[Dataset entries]
================================

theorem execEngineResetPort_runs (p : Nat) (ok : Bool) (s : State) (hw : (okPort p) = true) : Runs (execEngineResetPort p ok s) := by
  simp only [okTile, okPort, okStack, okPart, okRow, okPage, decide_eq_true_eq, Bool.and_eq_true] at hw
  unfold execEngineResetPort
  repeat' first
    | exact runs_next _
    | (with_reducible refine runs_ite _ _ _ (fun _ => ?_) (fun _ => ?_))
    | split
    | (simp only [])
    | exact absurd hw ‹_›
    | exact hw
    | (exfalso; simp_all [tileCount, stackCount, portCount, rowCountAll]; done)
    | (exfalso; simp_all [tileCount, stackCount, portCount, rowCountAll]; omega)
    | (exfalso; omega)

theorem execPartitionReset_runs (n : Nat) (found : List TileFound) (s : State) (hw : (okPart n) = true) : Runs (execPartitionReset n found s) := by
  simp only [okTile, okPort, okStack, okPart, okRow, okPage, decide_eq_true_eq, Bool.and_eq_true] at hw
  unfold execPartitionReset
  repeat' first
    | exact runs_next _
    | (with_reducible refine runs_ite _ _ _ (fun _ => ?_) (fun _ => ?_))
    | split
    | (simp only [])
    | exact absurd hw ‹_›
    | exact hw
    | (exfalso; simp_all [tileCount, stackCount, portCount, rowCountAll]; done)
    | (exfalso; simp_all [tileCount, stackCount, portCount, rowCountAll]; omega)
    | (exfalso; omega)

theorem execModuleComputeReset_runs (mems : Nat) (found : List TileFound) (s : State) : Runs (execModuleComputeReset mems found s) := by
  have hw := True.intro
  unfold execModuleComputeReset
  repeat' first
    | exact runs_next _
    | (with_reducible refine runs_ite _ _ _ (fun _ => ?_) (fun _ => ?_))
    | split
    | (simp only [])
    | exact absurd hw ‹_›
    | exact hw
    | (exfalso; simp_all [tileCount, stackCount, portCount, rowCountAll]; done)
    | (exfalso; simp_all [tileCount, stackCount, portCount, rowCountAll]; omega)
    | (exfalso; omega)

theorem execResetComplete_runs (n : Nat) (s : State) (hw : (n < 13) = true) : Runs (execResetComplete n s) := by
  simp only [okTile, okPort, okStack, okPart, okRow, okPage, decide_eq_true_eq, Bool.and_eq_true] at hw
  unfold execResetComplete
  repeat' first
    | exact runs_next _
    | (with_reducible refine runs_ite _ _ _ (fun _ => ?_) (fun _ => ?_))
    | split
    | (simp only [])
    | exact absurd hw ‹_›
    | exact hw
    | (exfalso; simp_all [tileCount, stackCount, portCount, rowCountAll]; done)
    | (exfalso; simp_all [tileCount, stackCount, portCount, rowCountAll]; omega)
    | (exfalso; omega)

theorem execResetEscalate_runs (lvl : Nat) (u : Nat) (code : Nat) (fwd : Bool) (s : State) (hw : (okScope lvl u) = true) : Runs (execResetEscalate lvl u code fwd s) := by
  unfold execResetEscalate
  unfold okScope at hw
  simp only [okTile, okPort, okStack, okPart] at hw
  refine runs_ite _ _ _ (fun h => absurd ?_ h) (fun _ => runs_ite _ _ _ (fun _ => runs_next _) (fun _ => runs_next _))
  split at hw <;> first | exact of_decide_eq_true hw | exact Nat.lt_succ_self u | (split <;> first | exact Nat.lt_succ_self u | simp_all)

================================

--- Exercise aim ---
The range runs from the line above containing "unfold execResetComplete" to the line containing "unfold okScope at hw", inclusive. Restate those lines word for word and no others.

--- Output below ---
  unfold execResetComplete
  repeat' first
    | exact runs_next _
    | (with_reducible refine runs_ite _ _ _ (fun _ => ?_) (fun _ => ?_))
    | split
    | (simp only [])
    | exact absurd hw ‹_›
    | exact hw
    | (exfalso; simp_all [tileCount, stackCount, portCount, rowCountAll]; done)
    | (exfalso; simp_all [tileCount, stackCount, portCount, rowCountAll]; omega)
    | (exfalso; omega)

theorem execResetEscalate_runs (lvl : Nat) (u : Nat) (code : Nat) (fwd : Bool) (s : State) (hw : (okScope lvl u) = true) : Runs (execResetEscalate lvl u code fwd s) := by
  unfold execResetEscalate
  unfold okScope at hw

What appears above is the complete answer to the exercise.